The idea: cushion the impact before rising fuel and energy prices fully filter through to daily expenses.
What households will get:
- Cash payouts (Sep 2026): $400 to $600 (with a $200 top-up)
- CDC vouchers: $500, brought forward to Jun 2026
- Who qualifies: Adults earning up to $100,000, with no more than 1 property
Extra support for workers:
- $200 cash payout for platform workers, taxi and private-hire drivers
- Paid out from end-Apr 2026 (via PayNow, GIRO, or GovCash)
Support type | Amount | Timing |
CDC vouchers | $500 | Jun 2026 |
COL cash payout | $400–$600 | Sep 2026 |
Platform worker payout | $200 | End-Apr to May 2026 |
The Government says more help could be rolled out if needed, as the full impact of the conflict on inflation is still uncertain.
ALSO READ: Is Living in Singapore Expensive? Here’s The Cost of Living in Singapore (2026)
Singapore faces slower growth and higher inflation risks amid Middle East conflict
Singapore’s economy could be heading into a bumpier stretch, as the ongoing Middle East conflict pushes up energy costs and disrupts global supply chains. Deputy Prime Minister Gan Kim Yong warned on 7 Apr 2026 that growth may slow in the coming months, while inflation could come in higher than earlier expected.

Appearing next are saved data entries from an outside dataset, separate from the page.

/-- Registers of R194: MUSTER_IRQ_SUM, STRAG_ADDR, STRAG_MAX, STRAG_REQ, STRAG_TICKET, AGG_PERIOD, GRP_CFG, GRP_STAT, STEP, LAUNCH_LEAD, BCAST_MIN, MUSTER_TIMEOUT, EXPECTED, ARRIVED_A, ARRIVED_B, EARLIEST, LATEST, MUSTER_CMD, LAST_T, CUT, DEG_CONTRIB, DEGRADE_CNT. -/
def regRows19 : List RegRow := [
  ⟨0x200000, 1, 0x0, 1, 0x0, 0, 0, 0, 0, 0, 0, 0xffffffff, 0x0, 1⟩,
  ⟨0x200004, 1, 0x0, 1, 0x0, 0, 0, 0, 0, 0, 0, 0xffffffff, 0x0, 2⟩,
  ⟨0x200010, 1, 0x0, 1, 0x0, 0xffffffff, 0, 0, 0, 0, 0, 0, 0x0, 1⟩,
  ⟨0x200014, 1, 0x0, 1, 0x0, 0xffffffff, 0, 0, 0, 0, 0, 0, 0x0, 2⟩,
  ⟨0x200018, 1, 0x0, 1, 0x0, 0xffffffff, 0, 0, 0, 0, 0, 0, 0x1000, 0⟩,
  ⟨0x20001c, 1, 0x0, 1, 0x0, 0, 0, 0, 0, 0, 0x8000003f, 0, 0x0, 0⟩,
  ⟨0x200020, 1, 0x0, 1, 0x0, 0, 0, 0, 0, 0, 0, 0xffff83ff, 0x8000, 0⟩,
  ⟨0x200024, 1, 0x0, 1, 0x0, 0xffffffff, 0, 0, 0, 0, 0, 0, 0x64, 0⟩,
  ⟨0x201000, 64, 0x80, 1, 0x0, 0x300, 0, 0x10000, 0, 0, 0, 0x3, 0x0, 0⟩,
  ⟨0x201004, 64, 0x80, 1, 0x0, 0, 0, 0, 0x1ff00, 0, 0, 0xf, 0x0, 0⟩,
  ⟨0x201008, 64, 0x80, 1, 0x0, 0, 0, 0, 0, 0, 0, 0xffffffff, 0x0, 1⟩,
  ⟨0x20100c, 64, 0x80, 1, 0x0, 0, 0, 0, 0, 0, 0, 0xffffffff, 0x0, 2⟩,
  ⟨0x201010, 64, 0x80, 1, 0x0, 0xffffffff, 0, 0, 0, 0, 0, 0, 0x5dc0, 0⟩,
  ⟨0x201014, 64, 0x80, 1, 0x0, 0xffffffff, 0, 0, 0, 0, 0, 0, 0x2ee0, 0⟩,
  ⟨0x201018, 64, 0x80, 1, 0x0, 0xffffffff, 0, 0, 0, 0, 0, 0, 0x1388, 0⟩,
  ⟨0x20101c, 64, 0x80, 1, 0x0, 0, 0, 0, 0, 0, 0, 0xffffffff, 0x0, 0⟩,
  ⟨0x201020, 64, 0x80, 1, 0x0, 0, 0, 0, 0, 0, 0, 0xffffffff, 0x0, 0⟩,
  ⟨0x201024, 64, 0x80, 1, 0x0, 0, 0, 0, 0, 0, 0, 0xffffffff, 0x0, 0⟩,
  ⟨0x201028, 64, 0x80, 1, 0x0, 0, 0, 0, 0, 0, 0, 0xffffffff, 0x0, 1⟩,
  ⟨0x20102c, 64, 0x80, 1, 0x0, 0, 0, 0, 0, 0, 0, 0xffffffff, 0x0, 2⟩,
  ⟨0x201030, 64, 0x80, 1, 0x0, 0, 0, 0, 0, 0, 0, 0xffffffff, 0x0, 0⟩,
  ⟨0x201034, 64, 0x80, 1, 0x0, 0, 0, 0, 0, 0, 0, 0xffffffff, 0x0, 0⟩,
  ⟨0x201038, 64, 0x80, 1, 0x0, 0, 0, 0, 0, 0, 0, 0xffffffff, 0x0, 0⟩,
  ⟨0x20103c, 64, 0x80, 1, 0x0, 0, 0, 0, 0, 0, 0x80000000, 0, 0x0, 0⟩,
  ⟨0x201040, 64, 0x80, 1, 0x0, 0, 0, 0, 0, 0, 0, 0xffffffff, 0x0, 1⟩,
  ⟨0x201044, 64, 0x80, 1, 0x0, 0, 0, 0, 0, 0, 0, 0xffffffff, 0x0, 2⟩,
  ⟨0x201048, 64, 0x80, 1, 0x0, 0, 0, 0, 0, 0, 0, 0xffffffff, 0x0, 1⟩,
  ⟨0x20104c, 64, 0x80, 1, 0x0, 0, 0, 0, 0, 0, 0, 0xffffffff, 0x0, 2⟩,
  ⟨0x201050, 64, 0x80, 1, 0x0, 0, 0, 0, 0, 0, 0, 0xffffffff, 0x0, 0⟩,
  ⟨0x201054, 64, 0x80, 1, 0x0, 0, 0, 0, 0, 0xffffffff, 0, 0, 0x0, 0⟩]

/-- Registers of R194: STALE_ARR, AHEAD_ARR, LATE_ARR, EXCL_DROP, LATE_END, SUBST_CNT, FOREIGN_ARR. -/
def regRows20 : List RegRow := [
  ⟨0x201058, 64, 0x80, 1, 0x0, 0, 0, 0, 0, 0xffffffff, 0, 0, 0x0, 0⟩,
  ⟨0x20105c, 64, 0x80, 1, 0x0, 0, 0, 0, 0, 0xffffffff, 0, 0, 0x0, 0⟩,
  ⟨0x201060, 64, 0x80, 1, 0x0, 0, 0, 0, 0, 0xffffffff, 0, 0, 0x0, 0⟩,
  ⟨0x201064, 64, 0x80, 1, 0x0, 0, 0, 0, 0, 0xffffffff, 0, 0, 0x0, 0⟩,
  ⟨0x201068, 64, 0x80, 1, 0x0, 0, 0, 0, 0, 0xffffffff, 0, 0, 0x0, 0⟩,
  ⟨0x20106c, 64, 0x80, 1, 0x0, 0, 0, 0, 0, 0xffffffff, 0, 0, 0x0, 0⟩,
  ⟨0x201070, 64, 0x80, 1, 0x0, 0, 0, 0, 0, 0xffffffff, 0, 0, 0x0, 0⟩]

/-- Registers of R212: SCH_STAT, NDET_SLOT, STRETCH_COUNT, BUBBLE_COUNT, CREDIT_STALL, DIE_FSTEP, SEQ_CFG, SEQ_STAT, SEQ_STEP, SEQ_T, SLOT_IDX, SLOT_COUNT, SLOT_SHIFT, LAST_SHIFT, SLOT_LATE, GUARD_CNT, LATE_DROP, MIN_SLACK, CYC_LAST, STRETCH_SLOT. -/
def regRows21 : List RegRow := [
  ⟨0x210000, 1, 0x0, 1, 0x0, 0, 0, 0, 0x300, 0, 0, 0xff, 0x0, 0⟩,
  ⟨0x210004, 1, 0x0, 1, 0x0, 0, 0, 0, 0, 0xffffffff, 0, 0, 0x0, 0⟩,
  ⟨0x210010, 6, 0x10, 1, 0x0, 0, 0, 0, 0, 0xffffffff, 0, 0, 0x0, 0⟩,
  ⟨0x210014, 6, 0x10, 1, 0x0, 0, 0, 0, 0, 0xffffffff, 0, 0, 0x0, 0⟩,
  ⟨0x210018, 6, 0x10, 1, 0x0, 0, 0, 0, 0, 0xffffffff, 0, 0, 0x0, 0⟩,
  ⟨0x21001c, 6, 0x10, 1, 0x0, 0, 0, 0, 0, 0, 0, 0x7, 0x0, 0⟩,
  ⟨0x211000, 8, 0x80, 1, 0x0, 0xff0000, 0, 0x8000003f, 0, 0, 0, 0x700, 0x0, 0⟩,
  ⟨0x211004, 8, 0x80, 1, 0x0, 0, 0, 0, 0x1f0, 0, 0, 0xe03, 0x0, 0⟩,
  ⟨0x211008, 8, 0x80, 1, 0x0, 0, 0, 0, 0, 0, 0, 0xffffffff, 0x0, 1⟩,
  ⟨0x21100c, 8, 0x80, 1, 0x0, 0, 0, 0, 0, 0, 0, 0xffffffff, 0x0, 2⟩,
  ⟨0x211010, 8, 0x80, 1, 0x0, 0, 0, 0, 0, 0, 0, 0xffffffff, 0x0, 1⟩,
  ⟨0x211014, 8, 0x80, 1, 0x0, 0, 0, 0, 0, 0, 0, 0xffffffff, 0x0, 2⟩,
  ⟨0x211018, 8, 0x80, 1, 0x0, 0, 0, 0, 0, 0, 0, 0xffff, 0x0, 0⟩,
  ⟨0x21101c, 8, 0x80, 1, 0x0, 0, 0, 0, 0, 0, 0, 0x1ffff, 0x0, 0⟩,
  ⟨0x211020, 8, 0x80, 1, 0x0, 0, 0, 0, 0, 0, 0, 0xffffffff, 0x0, 0⟩,
  ⟨0x211024, 8, 0x80, 1, 0x0, 0, 0, 0, 0, 0, 0, 0xffffffff, 0x0, 0⟩,
  ⟨0x211028, 8, 0x80, 1, 0x0, 0, 0, 0, 0, 0xffffffff, 0, 0, 0x0, 0⟩,
  ⟨0x21102c, 8, 0x80, 1, 0x0, 0, 0, 0, 0, 0xffffffff, 0, 0, 0x0, 0⟩,
  ⟨0x211030, 8, 0x80, 1, 0x0, 0, 0, 0, 0, 0xffffffff, 0, 0, 0x0, 0⟩,
  ⟨0x211034, 8, 0x80, 1, 0x0, 0, 0, 0, 0, 0, 0, 0xffffffff, 0x0, 0⟩,
  ⟨0x211038, 8, 0x80, 1, 0x0, 0, 0, 0, 0, 0, 0, 0xffffffff, 0x0, 0⟩,
  ⟨0x21103c, 8, 0x80, 1, 0x0, 0, 0, 0, 0, 0xffffffff, 0, 0, 0x0, 0⟩]

/-- Registers of R351: ALM_STAT, ALM_CTRL, ALM_SRC, ALM_LEN, ALM_REQ, ALM_TICKET, ALM_SHAPE_IN, ALM_COMMIT, COMMIT_STAT, COMMIT_AT, COMMIT_TICKET, STAGE_SERIAL, STAGE_INFO, FENCE_DROP, ALM_KEY_PROG, ALM_REVOKE, ALM_KEYS, ALM_KEY_HASH. -/
def regRows22 : List RegRow := [
  ⟨0x300000, 1, 0x0, 1, 0x0, 0, 0, 0, 0x10c, 0, 0, 0xf3, 0x0, 0⟩,
  ⟨0x300004, 1, 0x0, 1, 0x0, 0x1, 0, 0, 0, 0, 0, 0, 0x0, 0⟩,
  ⟨0x300008, 1, 0x0, 1, 0x0, 0xffffffff, 0, 0, 0, 0, 0, 0, 0x0, 1⟩,
  ⟨0x30000c, 1, 0x0, 1, 0x0, 0xffffffff, 0, 0, 0, 0, 0, 0, 0x0, 2⟩,
  ⟨0x300010, 1, 0x0, 1, 0x0, 0xffffffff, 0, 0, 0, 0, 0, 0, 0x0, 0⟩,
  ⟨0x300014, 1, 0x0, 1, 0x0, 0, 0, 0, 0, 0, 0x8f07003f, 0, 0x0, 0⟩,
  ⟨0x300018, 1, 0x0, 1, 0x0, 0, 0, 0, 0, 0, 0, 0xffff83ff, 0x8000, 0⟩,
  ⟨0x300020, 1, 0x0, 1, 0x0, 0xffffffff, 0, 0, 0, 0, 0, 0, 0x0, 0⟩,
  ⟨0x300024, 1, 0x0, 1, 0x0, 0xffffffff, 0, 0, 0, 0, 0, 0, 0x0, 0⟩,
  ⟨0x300028, 1, 0x0, 1, 0x0, 0xffffffff, 0, 0, 0, 0, 0, 0, 0x0, 0⟩,
  ⟨0x30002c, 1, 0x0, 1, 0x0, 0xffffffff, 0, 0, 0, 0, 0, 0, 0x0, 0⟩,
  ⟨0x300030, 1, 0x0, 1, 0x0, 0xffffffff, 0, 0, 0, 0, 0, 0, 0x0, 0⟩,
  ⟨0x300034, 1, 0x0, 1, 0x0, 0xffffffff, 0, 0, 0, 0, 0, 0, 0x0, 0⟩,
  ⟨0x300038, 1, 0x0, 1, 0x0, 0xffffffff, 0, 0, 0, 0, 0, 0, 0x0, 0⟩,
  ⟨0x30003c, 1, 0x0, 1, 0x0, 0xffffffff, 0, 0, 0, 0, 0, 0, 0x0, 0⟩,
  ⟨0x300040, 1, 0x0, 1, 0x0, 0, 0, 0, 0, 0, 0xc0003f7f, 0, 0x0, 0⟩,
  ⟨0x300044, 1, 0x0, 1, 0x0, 0, 0, 0, 0, 0, 0, 0xffff0f03, 0x0, 0⟩,
  ⟨0x300048, 1, 0x0, 1, 0x0, 0xffffffff, 0, 0, 0, 0, 0, 0, 0x0, 1⟩,
  ⟨0x30004c, 1, 0x0, 1, 0x0, 0xffffffff, 0, 0, 0, 0, 0, 0, 0x0, 2⟩,
  ⟨0x300050, 1, 0x0, 1, 0x0, 0, 0, 0, 0, 0, 0, 0xffff83ff, 0x8000, 0⟩,
  ⟨0x300058, 1, 0x0, 1, 0x0, 0, 0, 0, 0, 0, 0, 0xffffffff, 0x0, 1⟩,
  ⟨0x30005c, 1, 0x0, 1, 0x0, 0, 0, 0, 0, 0, 0, 0xffffffff, 0x0, 2⟩,
  ⟨0x300060, 1, 0x0, 1, 0x0, 0, 0, 0, 0, 0, 0, 0xffff, 0x0, 0⟩,
  ⟨0x300064, 1, 0x0, 1, 0x0, 0, 0, 0, 0, 0xffffffff, 0, 0, 0x0, 0⟩,
  ⟨0x300800, 1, 0x0, 1, 0x0, 0, 0, 0, 0, 0, 0x80000003, 0, 0x0, 0⟩,
  ⟨0x300804, 1, 0x0, 1, 0x0, 0, 0, 0, 0, 0, 0x80000003, 0, 0x0, 0⟩,
  ⟨0x300808, 1, 0x0, 1, 0x0, 0, 0, 0, 0, 0, 0, 0xff, 0x0, 0⟩,
  ⟨0x300840, 1, 0x0, 1, 0x0, 0xffffffff, 0, 0, 0, 0, 0, 0, 0x0, 0⟩,
  ⟨0x300844, 1, 0x0, 1, 0x0, 0xffffffff, 0, 0, 0, 0, 0, 0, 0x0, 0⟩,
  ⟨0x300848, 1, 0x0, 1, 0x0, 0xffffffff, 0, 0, 0, 0, 0, 0, 0x0, 0⟩]

/-- Registers of R351: ALM_KEY_HASH, PART_SERIAL, PART_SERIAL_HI, PART_INFO, PART_SHAPE, PART_SHAPE1, CACHE_REC. -/
def regRows23 : List RegRow := [
  ⟨0x30084c, 1, 0x0, 1, 0x0, 0xffffffff, 0, 0, 0, 0, 0, 0, 0x0, 0⟩,
  ⟨0x300850, 1, 0x0, 1, 0x0, 0xffffffff, 0, 0, 0, 0, 0, 0, 0x0, 0⟩,
  ⟨0x300854, 1, 0x0, 1, 0x0, 0xffffffff, 0, 0, 0, 0, 0, 0, 0x0, 0⟩,
  ⟨0x300858, 1, 0x0, 1, 0x0, 0xffffffff, 0, 0, 0, 0, 0, 0, 0x0, 0⟩,
  ⟨0x30085c, 1, 0x0, 1, 0x0, 0xffffffff, 0, 0, 0, 0, 0, 0, 0x0, 0⟩,
  ⟨0x300860, 1, 0x0, 1, 0x0, 0xffffffff, 0, 0, 0, 0, 0, 0, 0x0, 0⟩,
  ⟨0x300864, 1, 0x0, 1, 0x0, 0xffffffff, 0, 0, 0, 0, 0, 0, 0x0, 0⟩,
  ⟨0x300868, 1, 0x0, 1, 0x0, 0xffffffff, 0, 0, 0, 0, 0, 0, 0x0, 0⟩,
  ⟨0x30086c, 1, 0x0, 1, 0x0, 0xffffffff, 0, 0, 0, 0, 0, 0, 0x0, 0⟩,
  ⟨0x301000, 64, 0x20, 1, 0x0, 0, 0, 0, 0, 0, 0, 0xffffffff, 0x0, 1⟩,
  ⟨0x301004, 64, 0x20, 1, 0x0, 0, 0, 0, 0, 0, 0, 0xffffffff, 0x0, 2⟩,
  ⟨0x301008, 64, 0x20, 1, 0x0, 0, 0, 0, 0, 0, 0, 0xffffffff, 0x0, 0⟩,
  ⟨0x301010, 64, 0x20, 1, 0x0, 0, 0, 0, 0, 0, 0, 0xffffffff, 0x0, 0⟩,
  ⟨0x301014, 64, 0x20, 1, 0x0, 0, 0, 0, 0, 0, 0, 0xffffffff, 0x0, 0⟩,
  ⟨0x302000, 4, 0x40, 1, 0x0, 0, 0, 0, 0, 0, 0, 0xffffffff, 0x0, 0⟩,
  ⟨0x302004, 4, 0x40, 1, 0x0, 0, 0, 0, 0, 0, 0, 0xffffffff, 0x0, 0⟩,
  ⟨0x302008, 4, 0x40, 1, 0x0, 0, 0, 0, 0, 0, 0, 0xffffffff, 0x0, 0⟩,
  ⟨0x30200c, 4, 0x40, 1, 0x0, 0, 0, 0, 0, 0, 0, 0xffffffff, 0x0, 0⟩,
  ⟨0x302010, 4, 0x40, 1, 0x0, 0, 0, 0, 0, 0, 0, 0xffffffff, 0x0, 0⟩,
  ⟨0x302014, 4, 0x40, 1, 0x0, 0, 0, 0, 0, 0, 0, 0xffffffff, 0x0, 0⟩,
  ⟨0x302018, 4, 0x40, 1, 0x0, 0, 0, 0, 0, 0, 0, 0xffffffff, 0x0, 0⟩,
  ⟨0x30201c, 4, 0x40, 1, 0x0, 0, 0, 0, 0, 0, 0, 0xffffffff, 0x0, 0⟩,
  ⟨0x302020, 4, 0x40, 1, 0x0, 0, 0, 0, 0, 0, 0, 0xffffffff, 0x0, 1⟩,
  ⟨0x302024, 4, 0x40, 1, 0x0, 0, 0, 0, 0, 0, 0, 0xffffffff, 0x0, 2⟩,
  ⟨0x302028, 4, 0x40, 1, 0x0, 0, 0, 0, 0, 0, 0, 0xffffffff, 0x0, 0⟩,
  ⟨0x30202c, 4, 0x40, 1, 0x0, 0, 0, 0, 0, 0, 0, 0xffffffff, 0x0, 0⟩,
  ⟨0x302030, 4, 0x40, 1, 0x0, 0, 0, 0, 0, 0, 0, 0xffffffff, 0x0, 1⟩,
  ⟨0x302034, 4, 0x40, 1, 0x0, 0, 0, 0, 0, 0, 0, 0xffffffff, 0x0, 2⟩]

/-- Registers of R435: CLK_STAT, STARTUP, RST_CMD, RST_STAT, PWR_CAP, PKG_POWER, PKG_POWER_PEAK, CLK_IRQ_EN, DIE_CLK_STAT, VCORE_MV, VCORE_MIN, TJ, TJ_MAX, DIE_POWER, LOR_CNT, FSTEP_CHG, PKG_RST, SSC_CTRL. -/
def regRows24 : List RegRow := [
  ⟨0x400000, 1, 0x0, 1, 0x0, 0, 0, 0, 0x6, 0, 0, 0x38, 0x0, 0⟩,
  ⟨0x400004, 1, 0x0, 1, 0x0, 0, 0, 0, 0, 0, 0, 0xff00000f, 0x0, 0⟩,
  ⟨0x400008, 1, 0x0, 1, 0x0, 0, 0, 0, 0, 0, 0xc0ff803f, 0, 0x0, 0⟩,
  ⟨0x40000c, 1, 0x0, 1, 0x0, 0, 0, 0, 0x2, 0, 0, 0xff1d, 0x0, 0⟩,
  ⟨0x400010, 1, 0x0, 1, 0x0, 0, 0x7, 0, 0, 0, 0, 0, 0x7, 0⟩,
  ⟨0x400014, 1, 0x0, 1, 0x0, 0, 0, 0, 0, 0, 0, 0xffffffff, 0x0, 0⟩,
  ⟨0x400018, 1, 0x0, 1, 0x0, 0, 0, 0, 0, 0xffffffff, 0, 0, 0x0, 0⟩,
  ⟨0x40001c, 1, 0x0, 1, 0x0, 0x3e, 0, 0, 0, 0, 0, 0, 0x0, 0⟩,
  ⟨0x400200, 8, 0x20, 1, 0x0, 0, 0, 0, 0xe000, 0, 0, 0x1ff7, 0x0, 0⟩,
  ⟨0x400204, 8, 0x20, 1, 0x0, 0, 0, 0, 0, 0, 0, 0xffffffff, 0x0, 0⟩,
  ⟨0x400208, 8, 0x20, 1, 0x0, 0, 0, 0, 0, 0xffffffff, 0, 0, 0x0, 0⟩,
  ⟨0x40020c, 8, 0x20, 1, 0x0, 0, 0, 0, 0, 0, 0, 0xffffffff, 0x0, 0⟩,
  ⟨0x400210, 8, 0x20, 1, 0x0, 0, 0, 0, 0, 0xffffffff, 0, 0, 0x0, 0⟩,
  ⟨0x400214, 8, 0x20, 1, 0x0, 0, 0, 0, 0, 0, 0, 0xffffffff, 0x0, 0⟩,
  ⟨0x400218, 8, 0x20, 1, 0x0, 0, 0, 0, 0, 0xffffffff, 0, 0, 0x0, 0⟩,
  ⟨0x40021c, 8, 0x20, 1, 0x0, 0, 0, 0, 0, 0xffffffff, 0, 0, 0x0, 0⟩,
  ⟨0x400800, 1, 0x0, 1, 0x0, 0, 0, 0, 0, 0, 0x80000001, 0, 0x0, 0⟩,
  ⟨0x400804, 1, 0x0, 1, 0x0, 0x1, 0, 0, 0, 0, 0, 0, 0x0, 0⟩]

/-- Registers of R370: RTE_STAT, MISS_DROP, FENCE_DROP, FCS_ERR, CT_STOMP, SPLIT_DROP, SCHED_DROP, ENDPT_DROP, TTL_DROP, SPRAY_DROP, HELLO_PERIOD, HDR_ERR, LEARN_HOLD, LEARN_FILL, LEARN_OVF, LEARN_DUP, LEARN_POP, NEIGH_STAT, NEIGH_NODE, NEIGH_CHIP, NEIGH_INFO, EXPECT, HELLO_RX, NEIGH_SERIAL. -/
def regRows25 : List RegRow := [
  ⟨0x1400000, 4, 0x400000, 1, 0x0, 0, 0, 0, 0x4, 0, 0, 0x3, 0x0, 0⟩,
  ⟨0x1400004, 4, 0x400000, 1, 0x0, 0, 0, 0, 0, 0xffffffff, 0, 0, 0x0, 0⟩,
  ⟨0x1400008, 4, 0x400000, 1, 0x0, 0, 0, 0, 0, 0xffffffff, 0, 0, 0x0, 0⟩,
  ⟨0x140000c, 4, 0x400000, 1, 0x0, 0, 0, 0, 0, 0xffffffff, 0, 0, 0x0, 0⟩,
  ⟨0x1400010, 4, 0x400000, 1, 0x0, 0, 0, 0, 0, 0xffffffff, 0, 0, 0x0, 0⟩,
  ⟨0x1400014, 4, 0x400000, 1, 0x0, 0, 0, 0, 0, 0xffffffff, 0, 0, 0x0, 0⟩,
  ⟨0x1400018, 4, 0x400000, 1, 0x0, 0, 0, 0, 0, 0xffffffff, 0, 0, 0x0, 0⟩,
  ⟨0x140001c, 4, 0x400000, 1, 0x0, 0, 0, 0, 0, 0xffffffff, 0, 0, 0x0, 0⟩,
  ⟨0x1400020, 4, 0x400000, 1, 0x0, 0, 0, 0, 0, 0xffffffff, 0, 0, 0x0, 0⟩,
  ⟨0x1400024, 4, 0x400000, 1, 0x0, 0, 0, 0, 0, 0xffffffff, 0, 0, 0x0, 0⟩,
  ⟨0x1400028, 4, 0x400000, 1, 0x0, 0xffffffff, 0, 0, 0, 0, 0, 0, 0x64, 0⟩,
  ⟨0x140002c, 4, 0x400000, 1, 0x0, 0, 0, 0, 0, 0xffffffff, 0, 0, 0x0, 0⟩,
  ⟨0x1400040, 4, 0x400000, 1, 0x0, 0xffffffff, 0, 0, 0, 0, 0, 0, 0x2710, 0⟩,
  ⟨0x1400044, 4, 0x400000, 1, 0x0, 0, 0, 0, 0, 0, 0, 0x7ff, 0x0, 0⟩,
  ⟨0x1400048, 4, 0x400000, 1, 0x0, 0, 0, 0, 0, 0xffffffff, 0, 0, 0x0, 0⟩,
  ⟨0x140004c, 4, 0x400000, 1, 0x0, 0, 0, 0, 0, 0xffffffff, 0, 0, 0x0, 0⟩,
  ⟨0x1400050, 4, 0x400000, 1, 0x0, 0, 0, 0, 0, 0, 0, 0xb3ff3f07, 0x0, 0⟩,
  ⟨0x1400054, 4, 0x400000, 1, 0x0, 0, 0, 0, 0, 0, 0, 0xffffffff, 0x0, 0⟩,
  ⟨0x1400058, 4, 0x400000, 1, 0x0, 0, 0, 0, 0, 0, 0, 0xffffffff, 0x0, 0⟩,
  ⟨0x140005c, 4, 0x400000, 1, 0x0, 0, 0, 0, 0, 0, 0, 0xffffffff, 0x0, 0⟩,
  ⟨0x1401000, 4, 0x400000, 128, 0x20, 0, 0, 0, 0x8, 0, 0, 0x37, 0x0, 0⟩,
  ⟨0x1401004, 4, 0x400000, 128, 0x20, 0, 0, 0, 0, 0, 0, 0xffffffff, 0x0, 0⟩,
  ⟨0x1401008, 4, 0x400000, 128, 0x20, 0, 0, 0, 0, 0, 0, 0xffffffff, 0x0, 1⟩,
  ⟨0x140100c, 4, 0x400000, 128, 0x20, 0, 0, 0, 0, 0, 0, 0xffffffff, 0x0, 2⟩,
  ⟨0x1401010, 4, 0x400000, 128, 0x20, 0, 0, 0, 0, 0, 0, 0x3ffffff, 0x0, 0⟩,
  ⟨0x1401014, 4, 0x400000, 128, 0x20, 0, 0, 0, 0, 0, 0, 0x3fffffff, 0x0, 0⟩,
  ⟨0x1401018, 4, 0x400000, 128, 0x20, 0, 0, 0, 0, 0xffffffff, 0, 0, 0x0, 0⟩,
  ⟨0x140101c, 4, 0x400000, 128, 0x20, 0, 0, 0, 0, 0, 0, 0xffffffff, 0x0, 0⟩]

The ripple effects are already being felt, from rising petrol prices to higher electricity tariffs—and more pressure could build if the conflict drags on.
What’s driving this:
- Disruptions to oil and gas supply, especially via the Strait of Hormuz
- Higher global energy and raw material prices
- Knock-on effects on transport, production, and everyday goods
Who could feel it most:
- Households: Higher costs for utilities, transport, and daily essentials
- Lower-income groups: More exposed as essentials take up a larger share of spending
- Businesses: განსაკუთრებით energy-intensive sectors and outward-facing industries
Area affected | Impact |
Manufacturing | Higher input and fuel costs |
Transport & tourism | Weaker demand, rising costs |
Retail & F&B | Increased operating expenses |
The Government is monitoring the situation closely, with GDP forecasts set for review in May and inflation guidance due on 14 Apr 2026.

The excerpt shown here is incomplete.